── Excerpted data ──
def execImgDiscard (f : Frame) (s : State) : Host.Outcome State Fault Refusal :=
  .next (gate s fun s => if isImgCmd f 4 then s.takeFrame f State.imgDiscard else s)

end Sys2Proof.Machine
end

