-- ==== Sys2Proof/Machine/Requests.lean ====
section
/-! DEFINITION. What happens to a request after its ACCEPT, shared by several commands: pins, release, end records,
forfeits, boundaries, answers to CANCEL (R95, R101, R109, R110, R274, R275, R284, R336 to R339). -/

namespace Sys2Proof.Machine

def keyAcceptCnt : Nat := okey 0x2204 1
def keyForfeit (cause : Nat) : Nat := okey 0x2205 cause
def keyCancels : Nat := okey 0x4320 3

/-! ### Finding requests -/

def State.req (s : State) (id : Nat) : Option Req := s.adm.reqs.find? (fun r => r.id == id)

def State.onReq (s : State) (id : Nat) (g : Req → Req) : State :=
  { s with adm := { s.adm with reqs := s.adm.reqs.map (fun r => if r.id == id then g r else r) } }

def Req.who (r : Req) : Sender := { addr := r.addr, port := r.port, token := r.token }

/-- The accepted requests on a lane that are open, or ended and not yet released. -/
def State.onLane (s : State) (lane : Nat) : List Req :=
  s.adm.reqs.filter (fun r => r.lane == lane && r.phase != .received)

/-- All tokens of a request's sequence: prompt, then the tokens delivered on head 0. -/
def Req.allTokens (r : Req) : List Nat := r.prompt ++ r.tokens

/-! ### Lanes and chunks of the image -/

def Image.lane (im : Image) (n : Nat) : Option LaneRec := im.lanes.find? (fun l => l.lane == n)

/-- First stride at or after `t` whose distance from S0 is `ph` modulo `n` (R95). -/
def firstStride (s0 n ph t : Nat) : Nat :=
  let m := max 1 n
  let t1 := max t s0
  t1 + (ph % m + m - (t1 - s0) % m) % m

/-- First step stride of a lane at or after `t`. -/
def LaneRec.stepAt (l : LaneRec) (s0 t : Nat) : Nat := firstStride s0 l.latency l.phase t

/-- First start of a chunk slot at or after `t`. -/
def ChunkRec.startAt (c : ChunkRec) (s0 t : Nat) : Nat := firstStride s0 c.latency (256 * c.phase) t

/-- Whether the present stride is a step stride of a lane (R95). -/
def State.laneStride (s : State) (lane : Nat) : Bool :=
  match s.periodOf with
  | some (i, s0, _) =>
    match (s.slot i).image with
    | some im =>
      match im.lane lane with
      | some l => l.stepAt s0 s.cad.count == s.cad.count && decide (s0 ≤ s.cad.count)
      | none => false
    | none => false
  | none => false

/-! ### Pins (R274, R275, R284) -/

def State.onMdl (s : State) (g : Mdl → Mdl) : State := { s with mdl := g s.mdl }

/-- The pin count of an epoch changes. -/
def State.pinEpoch (s : State) (n : Nat) (g : Nat → Nat) : State :=
  if n = 0 then s
  else s.onMdl (fun m => { m with epochs := m.epochs.map (fun e =>
    if e.number = n && e.state != .free then { e with pins := g e.pins } else e) })

/-- The pin count of a saddle version changes. -/
def State.pinSaddle (s : State) (v : Nat) (g : Nat → Nat) : State :=
  if v = 0 then s
  else s.onMdl (fun m => { m with saddles := m.saddles.map (fun x => if x.version = v then { x with pins := g x.pins } else x) })

/-- Identifier of SADDLE and SADDLE_FREE entries (R389). -/
def Saddle.ident (v : Saddle) : Nat := 2 ^ 48 * v.number + v.base

/-- A saddle version is freed: its trees go, its pages return, and a SADDLE_FREE entry is written (R284, R312). -/
def State.freeSaddle (s : State) (v : Saddle) : State :=
  let s1 := s.removeTrees (fun n => n.saddle == v.version)
  (s1.onMdl (fun m => { m with saddles := m.saddles.filter (fun x => x.version != v.version) })).log 8 v.ident v.version 0

/-- Every version that is no longer current and that no request pins is freed (R284). -/
def State.freeSaddles (s : State) : State :=
  (s.mdl.saddles.filter (fun v => !v.current && v.pins == 0)).foldl State.freeSaddle s

/-- A request's pins are released (R275). -/
def State.unpin (s : State) (r : Req) : State :=
  (((s.pinEpoch r.epoch (fun n => n - 1)).pinEpoch r.draftEpoch (fun n => n - 1)).pinSaddle r.saddle (fun n => n - 1)).freeSaddles

/-! ### Release (R101, R110, R275, R301, R329) -/

/-- The automaton a request references, if it uses one. -/
def Req.usesAut (r : Req) : Option Nat := if r.set.mask = 2 then some r.set.automaton else none

/-- A count of an automaton's users changes. -/
def State.autUsers (s : State) (n : Nat) (g : Nat → Nat) : State :=
  { s with auts := s.auts.map (fun a => if a.number = n then { a with users := g a.users } else a) }

/-- A replacement whose recovery chunk is abandoned does not come about (R316, R459). -/
def State.dropPlans (s : State) (id : Nat) : State :=
  (s.kv.replaces.filter (fun x => x.req == id && decide (s.cad.count < x.doneAt))).foldl
    (fun t x => (t.dropRef x.stack x.fresh true).onKv (fun k => { k with replaces := k.replaces.filter (fun y => y != x) })) s

/-- Reservations, pins, pages and automaton reference of an accepted request are released, and nothing is left of it. A
tail passes to the tree only for a request that ended with its last token or early under R101 (R309). -/
def State.release (s : State) (r : Req) : State :=
  let im := s.activeImage
  let keep := r.endReason == 1 || r.endReason == 2 || r.endReason == 3
  let s1 := match im with
    | some im => s.kvRelease im r.id r.allTokens r.epoch r.saddle s.cad.count keep
    | none => s.onKv (fun k => { k with seqs := k.seqs.filter (fun q => q.req != r.id) })
  let s2 := { s1 with
    book := s1.book.filter (fun b => b.req != r.id)
    adm := { s1.adm with reqs := s1.adm.reqs.filter (fun x => x.id != r.id),
                         chunks := s1.adm.chunks.filter (fun b => b.req != r.id)
                         freed := s1.adm.freed ++ s1.book.filter (fun (b : LaneBooking) => b.req == r.id) } }
  let s3 := match r.usesAut with
    | some n => s2.autUsers n (fun u => u - 1)
    | none => s2
  (s3.dropPlans r.id).unpin r

/-- An ended request's reservations are released at its next step boundary (R101, R110, R275). -/
def State.releaseDue (s : State) (lane : Nat) : State :=
  if s.laneStride lane then
    ((s.onLane lane).filter (fun r => r.phase == .ended && decide (r.endAt < s.cad.count))).foldl State.release s
  else s

/-! ### Answers to CANCEL (R339, R362, R389) -/

/-- A CANCEL is answered, and journaled with the cancelling sender's stamp. -/
def State.answerCancel (s : State) (c : CancelWait) (stride outcome : Nat) : State :=
  let who : Sender := { addr := c.addr, port := c.port, token := c.token }
  let s1 := s.logAs who 5 c.req stride outcome
  let s2 := if outcome = 1 then s1.bump keyCancels 1 else s1
  s2.answer who c.seq 0x11 0 0 0 (beBytes c.seq 8 ++ beBytes c.req 8 ++ beBytes stride 8 ++ beBytes outcome 1 ++ beBytes 0 7)

/-- Every CANCEL that names a request is answered. -/
def State.answerCancels (s : State) (id stride outcome : Nat) : State :=
  let mine := s.host.cancels.filter (fun c => c.req == id)
  (mine.foldl (fun t c => t.answerCancel c stride outcome) s).onHost
    (fun h => { h with cancels := h.cancels.filter (fun c => c.req != id) })

/-- The stride number of a past local stride. -/
def State.numberAt (s : State) (stride : Nat) : Nat :=
  if s.cad.numValid then s.cad.count - (s.time.stride - stride) else ones64

/-- Every CANCEL that names a request that is not open is answered NO_OPEN_REQUEST with its stride of receipt (R109,
R339). -/
def State.cancelsMiss (s : State) (id : Nat) : State :=
  ((s.host.cancels.filter (fun c => c.req == id)).foldl (fun t c => t.answerCancel c (s.numberAt c.stride) 3) s).onHost
    (fun h => { h with cancels := h.cancels.filter (fun c => c.req != id) })

/-! ### Ends and forfeits (R110, R334, R336) -/

/-- Heads of a request's model. -/
def Req.heads (r : Req) : Nat := (Config.heads r.epoch).val + 1

/-- A request's single end record is placed in the token stream and its end is journaled with the submitter's stamp. -/
def State.endReq (s : State) (id reason cause : Nat) (toks : List Tok) (index : Nat) : State :=
  match s.req id with
  | none => s
  | some r =>
    let delivered := r.delivered
    let rc : TokRec :=
      { req := id, who := r.who, stride := strideField s.strideNo, index := index, kind := 1, heads := r.heads, reason := reason,
        cause := cause, delivered := delivered, toks := toks, due := r.first + (index - 1) * r.step, step := r.step }
    let s1 := s.onReq id (fun r => { r with phase := .ended, endReason := reason, endAt := s.cad.count, stepAt := none,
                                            wait := [], restart := none, fault := none })
    let s2 := s1.onHost (fun h => { h with tokQueue := h.tokQueue ++ [rc] })
    if reason = 5 then (s2.logAs r.who 4 id delivered cause).bump (keyForfeit cause) 1
    else s2.logAs r.who 3 id delivered reason

/-- An open request is forfeited; CANCELs that wait for it are answered FORFEITED (R110, R339). `now` is set where its
reservations are released at once. -/
def State.forfeit (s : State) (cause : Nat) (now : Bool) (id : Nat) : State :=
  match s.req id with
  | none => s
  | some r =>
    if r.phase == .open_ then
      let s1 := (s.endReq id 5 cause [] (Config.endIndex r.delivered)).answerCancels id (strideField s.strideNo) 4
      match s1.req id with
      | some r1 => if now then s1.release r1 else s1
      | none => s1
    else if now && r.phase == .ended then s.release r
    else s

/-- Every open request is forfeited and released, and so is every ended one that still holds reservations (R110). -/
def State.forfeitAll (s : State) (cause : Nat) : State :=
  ((s.adm.reqs.filter (fun r => r.phase != .received)).map (fun r => r.id)).foldl (State.forfeit · cause true ·) s

/-- A CANCEL whose boundary may be the present one: its receipt lies at least 4 tempi before (R337). -/
def State.cancelReady (s : State) (id : Nat) : Bool :=
  s.host.cancels.any (fun c => c.req == id && decide (128 * c.stride + c.tempo + 4 ≤ 128 * s.time.stride))

/-- A cancel takes effect at the request's boundary: nothing commits, everything is released, an END record with reason
CANCELLED is sent, and the CANCELs that are due are answered (R337, R339). -/
def State.cancelNow (s : State) (id : Nat) : State :=
  match s.req id with
  | none => s
  | some r =>
    let s1 := (s.endReq id 4 0 [] (Config.endIndex r.delivered)).answerCancels id (strideField s.strideNo) 1
    match s1.req id with
    | some r1 => s1.release r1
    | none => s1

/-! ### Closed lanes (R109, R183, R184, R462) -/

/-- A layer is selected: RCP_WIDE or RCP_WIDE_ALL is in force for it (R183, R184). -/
def State.wideSelected (s : State) (im : Image) (layer : Nat) : Bool :=
  im.wideCapable layer && (s.objv (keyWide layer) == 1 || s.objv keyWideAll == 1)

/-- Lanes open for admission under a set of layers (R109). -/
def Image.openLanes (im : Image) (layers : Nat → Bool) : Nat :=
  max im.adm.wideFloor (im.lanes.length - ((im.adm.wideCost.filter (fun w => layers w.1)).map (fun w => w.2)).sum)

/-- Insert a lane number into a descending list. -/
def insertDown (n : Nat) : List Nat → List Nat
  | [] => [n]
  | m :: t => if m < n then n :: m :: t else m :: insertDown n t

/-- The lanes closed: lanes without the WIDE flag, highest number first (R109). -/
def Image.closedFor (im : Image) (layers : Nat → Bool) : List Nat :=
  (((im.lanes.filter (fun l => !l.wide)).map (fun l => l.lane)).foldr insertDown []).take (im.lanes.length - im.openLanes layers)

/-- The lanes that a unit serves (R462). -/
def Image.servedBy (im : Image) (u : TestUnit) : List Nat :=
  let mine := im.lanes.filter (fun l => l.member == im.rank)
  match u with
  | .cluster c =>
    let owned := im.macros.filter (fun m => clusterOf m.addr == c)
    if owned.isEmpty then (if im.programs.any (fun p => p.1 == c) then im.lanes.map (fun l => l.lane) else [])
    else
      let slots := im.slots.filter (fun x => owned.any (fun m => m.epoch == x.slot))
      (im.lanes.map (fun l => l.lane)).filter (fun n =>
        slots.any (fun x => decide (x.firstLane ≤ n) && decide (n < x.firstLane + x.lanes)))
  | .rank _ => []
  | .file n => (mine.filter (fun l => l.homeStack == n)).map (fun l => l.lane)
  | .sampler q => (mine.filter (fun l => quadOfStack l.homeStack == q)).map (fun l => l.lane)

/-- A unit is closed, or lent to its tests (R462, R464). -/
def State.unitClosed (s : State) (u : TestUnit) : Bool := s.flt.tests.any (fun t => t.unit == u && t.closed)
def State.unitLent (s : State) (u : TestUnit) : Bool := s.flt.tests.any (fun t => t.unit == u && t.lent)

/-- Lanes closed to admission now, under R109 and R462. -/
def State.closedLanes (s : State) (im : Image) : List Nat :=
  im.closedFor (s.wideSelected im) ++ s.flt.closedLanes
    ++ (s.flt.tests.filter (fun t => t.closed)).flatMap (fun t => im.servedBy t.unit)

/-- Lanes that this member owns (R88). -/
def Image.owned (im : Image) : List LaneRec := im.lanes.filter (fun l => l.member == im.rank)

end Sys2Proof.Machine
end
───
▶ [Task statement]
Only those lines of the entries above that run from the line containing "def Req.who (r" to the line containing "def ChunkRec.startAt (c", both included, should be transcribed exactly.

▶ [Task solution]
def Req.who (r : Req) : Sender := { addr := r.addr, port := r.port, token := r.token }

/-- The accepted requests on a lane that are open, or ended and not yet released. -/
def State.onLane (s : State) (lane : Nat) : List Req :=
  s.adm.reqs.filter (fun r => r.lane == lane && r.phase != .received)

/-- All tokens of a request's sequence: prompt, then the tokens delivered on head 0. -/
def Req.allTokens (r : Req) : List Nat := r.prompt ++ r.tokens

/-! ### Lanes and chunks of the image -/

def Image.lane (im : Image) (n : Nat) : Option LaneRec := im.lanes.find? (fun l => l.lane == n)

/-- First stride at or after `t` whose distance from S0 is `ph` modulo `n` (R95). -/
def firstStride (s0 n ph t : Nat) : Nat :=
  let m := max 1 n
  let t1 := max t s0
  t1 + (ph % m + m - (t1 - s0) % m) % m

/-- First step stride of a lane at or after `t`. -/
def LaneRec.stepAt (l : LaneRec) (s0 t : Nat) : Nat := firstStride s0 l.latency l.phase t

/-- First start of a chunk slot at or after `t`. -/
def ChunkRec.startAt (c : ChunkRec) (s0 t : Nat) : Nat := firstStride s0 c.latency (256 * c.phase) t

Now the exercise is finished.